In eTIMSS 2019—the digital version of TIMSS 2019—in addition to the usual 14 student booklets that are included in the paper-based version of TIMSS, two additional booklets (Booklets 15 and 16) were developed comprising innovative problem-solving and inquiry (PSI) tasks. These tasks were designed around real-life scenarios and incorporated various interactive elements to engage the students and capture their responses [
3]. In each of the two booklets, the tasks were identical but placed in different orders to counterbalance potential position effects on item statistics and achievement [
4]. Upon analysis of data from the PSI tasks, Mullis et al. [
3] noted that there were differences between students’ completion rates for each block of tasks in the two booklets. For example, the completion rate was generally higher when a task was presented earlier in a test session. Further analysis revealed that among those students who did not complete all the items, a higher proportion of students stopped responding rather than running out of time on the test [
3]. This finding suggests that items’ positions on a test might have impacted students’ use of time during the test, their test-taking motivation (or effort), and their performance.

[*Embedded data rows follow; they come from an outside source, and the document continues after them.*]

-- ==== Sys2Proof/Tests/Slice0.lean ====
section
/-! SUPPORT. The model's own tests. Expected values are those of 95_test_vectors.md and of the examples in the rules, by
the name given in each comment; words are written out from the fields of R85 and the opcodes of R86. Then a witness for
the hypotheses of every statement that has any, one per clause. -/

namespace Sys2Proof.Tests

open Sys2Proof Sys2Proof.Machine

/-! ## Helpers -/

/-- The cells of a buffer that holds these bytes from index 0. -/
def cells (bytes : List Byte) : List Host.Cell := (List.range bytes.length).zip bytes

/-- A freshly opened parser: MAX_CAPACITY 64, CAP 64, both sinks attached. -/
def fresh : State := { State.resetWith 64 with opened := true, cap := 64#16, pktAtt := true, errAtt := true }

/-- An open parser part-way through a frame. -/
def mid (p : ParserState) (dl : Half) (bytes : List Byte) : State :=
  { fresh with state := p.code, cur := BitVec.ofNat 16 bytes.length, dl := dl, buf := cells bytes }

/-- Some fact about the next state; false if there is none. -/
def nextHas (r : Result) (p : State → Bool) : Bool :=
  match r with
  | .next t => p t
  | .fault _ => false
  | .refused _ => false

/-- STATE, CUR and DL. -/
def parserIs (t : State) (p : ParserState) (cur dl : Half) : Bool :=
  t.state == p.code && t.cur == cur && t.dl == dl

/-- F0 of 95_test_vectors.md. -/
def f0 : List Byte :=
  [0x2F#8, 0x2A#8, 0x00#8, 0x00#8, 0x41#8, 0x42#8, 0x43#8, 0xE5#8, 0x04#8, 0x1F#8, 0x31#8, 0x2A#8, 0x2F#8]

/-- F1 of 95_test_vectors.md. -/
def f1 : List Byte :=
  [0x2F#8, 0x2A#8, 0x02#8, 0x00#8, 0x01#8, 0x02#8, 0x03#8, 0x48#8, 0x69#8, 0x01#8, 0xD0#8, 0x69#8, 0x79#8, 0x2A#8,
    0x2F#8]

/-- "Hello, World!" (R118). -/
def hello : List Byte :=
  [0x48#8, 0x65#8, 0x6C#8, 0x6C#8, 0x6F#8, 0x2C#8, 0x20#8, 0x57#8, 0x6F#8, 0x72#8, 0x6C#8, 0x64#8, 0x21#8]

/-! ## WellFormed: an ill-formed word for each check -/

/-- V-ENC-1. -/
theorem test_unassigned_op_is_ill_formed : opAssigned 0x00000000#32 = false ∧ wellFormedWord 0x00000000#32 = false := by
  decide

/-- V-ENC-7: OPEN 64 with rsv = 0x01. -/
theorem test_reserved_bits_are_ill_formed :
    reservedIsZero 0x01010040#32 = false ∧ wellFormedWord 0x01010040#32 = false := by decide

/-- V-ENC-9: PUSH with imm16[15:8] = 0x01. -/
theorem test_push_high_operand_is_ill_formed :
    operandBitsAreZero 0x03000100#32 = false ∧ wellFormedWord 0x03000100#32 = false := by decide

/-- V-ENC-13: CRC_CREATE with imm16 = 0x8000. -/
theorem test_operand_of_no_operand_command_is_ill_formed :
    operandBitsAreZero 0x10008000#32 = false ∧ wellFormedWord 0x10008000#32 = false := by decide

/-! ## Decode: every constructor from a word written out by its fields (op, rsv, imm16) -/

/-- op 0x01, imm16 = 0x0040: OPEN 64. -/
theorem test_decode_open : decode (0x01#8 ++ 0x00#8 ++ 0x0040#16) = .ok (.openWith 64#16) := by decide

/-- op 0x02: CLOSE. -/
theorem test_decode_close : decode (0x02#8 ++ 0x00#8 ++ 0x0000#16) = .ok .close := by decide

/-- op 0x03, imm16[7:0] = 0x2F: PUSH '/'. -/
theorem test_decode_push : decode (0x03#8 ++ 0x00#8 ++ 0x002F#16) = .ok (.push 0x2F#8) := by decide

/-- op 0x04: PKT_ATTACH. -/
theorem test_decode_pkt_attach : decode (0x04#8 ++ 0x00#8 ++ 0x0000#16) = .ok .pktAttach := by decide

/-- op 0x05: PKT_DETACH. -/
theorem test_decode_pkt_detach : decode (0x05#8 ++ 0x00#8 ++ 0x0000#16) = .ok .pktDetach := by decide

/-- op 0x06: ERR_ATTACH. -/
theorem test_decode_err_attach : decode (0x06#8 ++ 0x00#8 ++ 0x0000#16) = .ok .errAttach := by decide

/-- op 0x07: ERR_DETACH. -/
theorem test_decode_err_detach : decode (0x07#8 ++ 0x00#8 ++ 0x0000#16) = .ok .errDetach := by decide

/-- op 0x10: CRC_CREATE. -/
theorem test_decode_crc_create : decode (0x10#8 ++ 0x00#8 ++ 0x0000#16) = .ok .crcCreate := by decide

/-- op 0x11, imm16[7:0] = 0x48: CRC_UPDATE 'H'. -/
theorem test_decode_crc_update : decode (0x11#8 ++ 0x00#8 ++ 0x0048#16) = .ok (.crcUpdate 0x48#8) := by decide

/-- op 0x12: CRC_FINAL. -/
theorem test_decode_crc_final : decode (0x12#8 ++ 0x00#8 ++ 0x0000#16) = .ok .crcFinal := by decide

/-- The illegal words V-ENC-1 to V-ENC-14, each rejected. -/
theorem test_decode_rejects :
    [0x00000000#32, 0x08000000#32, 0x0F000000#32, 0x13000000#32, 0x20000000#32, 0xFF000000#32, 0x01010040#32,
      0x03FF002F#32, 0x03000100#32, 0x0300FFFF#32, 0x11000100#32, 0x12000001#32, 0x10008000#32, 0x04000001#32].all
      (fun w => (decode w).toOption == none) = true := by decide

/-- The assembler examples of R95, as encodings. -/
theorem test_encode :
    encode (.openWith 64#16) = 0x01000040#32 ∧ encode (.push 0xFF#8) = 0x030000FF#32 ∧
      encode (.crcUpdate 0x48#8) = 0x11000048#32 ∧ encode .crcFinal = 0x12000000#32 := by decide

/-- The table's numbering: the word of a row is its number. -/
theorem test_decode_table_word : decodeTableWord 32 0x0300002F = some (.push 0x2F#8) := by decide

/-! ## The step -/

/-- V-ENC-16: PUSH 0x41 on a closed block, placed after reset. -/
theorem test_step_runs_placed_word :
    nextHas (step (State.reset.withFetchWord 32 0x03000041)) (fun t => t.outputs == [invalidArgResponse]) = true := by
  decide

/-- V-ENC-1 at the port of an open block: INVALID_ARG, and the rest of the input still waits. -/
theorem test_step_illegal_word :
    nextHas (step { fresh with inputs := [.command 0#32, .reset] })
      (fun t => t == { fresh with inputs := [.reset], outputs := [invalidArgResponse] }) = true := by decide

/-- R220: reset of a block part-way through a frame. -/
theorem test_step_reset :
    nextHas (step { mid .readType 13#16 (f0.take 5) with inputs := [.reset], hcrc := 0#32 })
      (fun t => parserIs t .seekHeader 0#16 0#16 && !t.opened && t.hcrc == 0xFFFFFFFF#32 && !t.pktAtt) = true := by decide

/-! ## The Checksum Engine -/

/-- V-CRC-14: the four single steps from register 0. -/
theorem test_crc_step_table_entries :
    crcStep 0#32 0x01#8 = 0x77073096#32 ∧ crcStep 0#32 0x80#8 = 0xEDB88320#32 ∧ crcStep 0#32 0xFF#8 = 0x2D02EF8D#32 := by
  decide

/-- V-CRC-11: F1's checksum domain. -/
theorem test_crc_of_f1_domain : crc32 (f1.take 9 ++ [0x2A#8, 0x2F#8]) = 0x7969D001#32 := by decide +kernel

/-- V-CRC-15: the two pieces in the other order. -/
theorem test_crc_is_order_sensitive : crc32 (hello.drop 7 ++ hello.take 7) = 0x3BB68905#32 := by decide +kernel

/-- R115's example: HCRC = 0x13B53C2F. -/
theorem test_crc_create :
    nextHas (exec .crcCreate { State.reset with hcrc := 0x13B53C2F#32 }) (fun t => t.hcrc == 0xFFFFFFFF#32) = true := by
  decide

/-- V-CRC-12: the step of 'e' after 'H', on a closed block (V-CRC-17). -/
theorem test_crc_update :
    nextHas (exec (.crcUpdate 0x65#8) { State.reset with hcrc := 0x55FAD9D0#32 })
      (fun t => t.hcrc == 0xBB5EBDDA#32 && t.outputs == [okResponse]) = true := by decide

/-- R117's example: HCRC = 0x13B53C2F gives 0xEC4AC3D0 and stays. -/
theorem test_crc_final :
    nextHas (exec .crcFinal { State.reset with hcrc := 0x13B53C2F#32 })
      (fun t => t.hcrc == 0x13B53C2F#32 && t.outputs == [.response ⟨.ok, 0xEC4AC3D0#32⟩]) = true := by decide

/-! ## Lifecycle and sinks -/

/-- V-CTL-8: OPEN 20 mid-frame re-creates the parser silently and keeps ERR_ATT. -/
theorem test_open_recreates :
    nextHas (exec (.openWith 20#16) (mid .readType 13#16 (f0.take 5)))
      (fun t => parserIs t .seekHeader 0#16 0#16 && t.cap == 20#16 && t.errAtt && t.outputs == [okResponse]) = true := by
  decide

/-- V-CTL-1, V-CTL-4 and V-CTL-6: the bounds 13 and MAX_CAPACITY. -/
theorem test_open_bounds :
    nextHas (exec (.openWith 12#16) (State.resetWith 64)) (fun t => t.outputs == [invalidArgResponse]) = true ∧
      nextHas (exec (.openWith 65#16) (State.resetWith 64)) (fun t => !t.opened) = true ∧
      nextHas (exec (.openWith 65535#16) (State.resetWith 65535)) (fun t => t.opened && t.cap == 65535#16) = true := by
  decide

/-- V-CTL-9: CLOSE mid-frame. -/
theorem test_close :
    nextHas (exec .close (mid .seekHeader 0#16 [0x2F#8]))
      (fun t => !t.opened && t.cap == 0#16 && t.cur == 0#16 && t.errAtt && t.outputs == [okResponse]) = true := by decide

/-- V-CTL-10: CLOSE while closed. -/
theorem test_close_closed :
    nextHas (exec .close State.reset) (fun t => t.outputs == [invalidArgResponse]) = true := by decide

/-- V-CTL-12. -/
theorem test_pkt_attach :
    nextHas (exec .pktAttach State.reset) (fun t => t.pktAtt && !t.errAtt && !t.opened) = true := by decide

/-- V-CTL-14. -/
theorem test_pkt_detach : nextHas (exec .pktDetach fresh) (fun t => !t.pktAtt && t.errAtt) = true := by decide

/-- V-CTL-13. -/
theorem test_err_attach :
    nextHas (exec .errAttach { State.reset with pktAtt := true }) (fun t => t.pktAtt && t.errAtt) = true := by decide

/-- V-CTL-15. -/
theorem test_err_detach : nextHas (exec .errDetach fresh) (fun t => t.pktAtt && !t.errAtt) = true := by decide

/-! ## PUSH -/

/-- V-PSH-5: the second byte is '/' again. -/
theorem test_push_reexamined :
    nextHas (exec (.push 0x2F#8) (mid .seekHeader 0#16 [0x2F#8]))
      (fun t => parserIs t .seekHeader 1#16 0#16 && t.outputs == [headerNotFoundEvent, okResponse]) = true := by decide

/-- V-PSH-13: the length field FFFF gives L = 65548, reported in 17 bits. -/
theorem test_push_longest_length :
    nextHas (exec (.push 0xFF#8) (mid .readLength 0#16 [0x2F#8, 0x2A#8, 0xFF#8]))
      (fun t => parserIs t .seekHeader 0#16 0#16 &&
        t.outputs == [.error ⟨.invalidPacket, ⟨1#3, 4#16, 65548#17, [0x2F#8, 0x2A#8, 0xFF#8, 0xFF#8]⟩⟩, okResponse]) =
      true := by decide

/-- V-PSH-10: L = CAP is accepted. -/
theorem test_push_length_at_capacity :
    nextHas (exec (.push 0x00#8) (mid .readLength 0#16 [0x2F#8, 0x2A#8, 0x33#8]))
      (fun t => parserIs t .readType 4#16 64#16) = true := by decide

/-- V-PSH-17: an empty body goes from the type straight to the checksum. -/
theorem test_push_empty_body :
    nextHas (exec (.push 0x43#8) (mid .readType 13#16 (f0.take 6))) (fun t => parserIs t .readChecksum 7#16 13#16) =
      true := by decide

/-- V-PSH-20: the last body byte. -/
theorem test_push_last_body_byte :
    nextHas (exec (.push 0x69#8) (mid .readBody 15#16 (f1.take 8))) (fun t => parserIs t .readChecksum 9#16 15#16) =
      true := by decide

/-- V-PSH-22: the fourth checksum byte matches. -/
theorem test_push_checksum_matches :
    nextHas (exec (.push 0x31#8) (mid .readChecksum 13#16 (f0.take 10))) (fun t => parserIs t .seekTrailer 11#16 13#16) =
      true := by decide +kernel

/-- V-PSH-24: the checksum written big-endian. -/
theorem test_push_big_endian_checksum :
    nextHas (exec (.push 0xE5#8) (mid .readChecksum 13#16 (f0.take 7 ++ [0x31#8, 0x1F#8, 0x04#8])))
      (fun t => t.outputs == [.error ⟨.invalidPacket, ⟨4#3, 11#16, 13#17,
        f0.take 7 ++ [0x31#8, 0x1F#8, 0x04#8, 0xE5#8]⟩⟩, okResponse]) = true := by decide +kernel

Previous studies on position effects in large-scale assessments have mainly focused on its impact on item parameters, such as item difficulty, to address the concern of fairness (e.g., [
5,
6,
7,
8,
9]). Several more recent studies have also examined how position effects could vary in different subject domains (e.g., [
10,
11]), for different item types (e.g., [
11,
12]), or given different student characteristics such as ability levels (e.g., [
11,
13]) or gender (e.g., [
14]). Other studies have explored the relationship between position effect and test-taking effort (e.g., [
15,
16]) or the relationship between ability and speed, including potential applications of response time in measuring or predicting achievement [
17,
18,
19,
20]. However, only a few studies have examined the effects of item position on test-taking speed. Given the increasing adoption of digital assessments involving innovative item types, it is also essential to study position effects within this context. In this study, we make use of response data from the eTIMSS 2019 Grade 4 Mathematics and Science PSI tasks and examine the associations between block positions, students’ test-taking speed, and their ability. Findings from this study could offer insight into the interplay of these variables in a computer-based test with technology-enhanced items and potentially help to inform future test development practices.
2. Theoretical Framework
In large-scale educational assessments such as PISA and TIMSS, booklet designs are typically used for test assembly and administration [
21]. As such, each student is administered a particular booklet that contains a subset of all items that are used in the assessment, organized into item blocks. The same block of items usually appears in more than one booklet, so that items can be linked and calibrated on a common scale [
8]. Item blocks are intentionally distributed so that the same item block will appear at different positions in different booklets. This approach helps enhance the test security [
13] and counterbalance position effects on item statistics [
21,
22]. The eTIMSS 2019 PSI booklets used a similar counterbalancing booklet design, but in this case, there were only two booklets, each containing all five PSI items (see
Table 1).
Researchers have shown significant interest in item position effects, driven by the prevalent use of test designs where students encounter the same items at different points during the assessment. This phenomenon applies to booklet designs and computerized adaptive tests or multistage adaptive tests, where item and testlet positions cannot be fully controlled [
6,
23]. Numerous studies have explored how items’ position influences item parameters, particularly item difficulty, employing various modeling approaches. Researchers have often advocated for the review and potential removal of items displaying substantial position effects to enhance test fairness [
6,
23].
Generally, two types of position effects have been reported in the literature [
24]: a positive position effect (i.e., when an item becomes easier when administered at later positions, see for example [
10]) and, more frequently, a negative position effect (i.e., when an item becomes more difficult when administered at later positions, see for example [
11]). Kingston and Dorans [
23] and Ong et al. [
12] found that the susceptibility to position effects appears to be item-type-specific. In particular, they found that longer items with higher reading demands were more susceptible to item position effects. Demirkol and Kelecioğlu [
11] found stronger negative position effects in reading items compared to mathematics items using PISA 2015 data from Turkey. On the other hand, Hohensinn et al. [
8] did not find any significant position effects for mathematical or quantitative items given unspeeded conditions (i.e., when sufficient time was given to complete all items). This supported Kingston and Dorans’ [
23] earlier findings and led the researchers to suggest that “position effects should be examined for every newly constructed assessment which deals with booklet designs” (p. 508). Debeer and Janssen [
13] conducted an empirical study using PISA 2006 data and found that position effects could differ for individuals with different latent abilities (students with a higher ability tend to be less susceptible to position effects). Weirich et al.’s [
16] study partly supported this finding and further demonstrated that changes in test-taking effort may also moderate position effects throughout a test.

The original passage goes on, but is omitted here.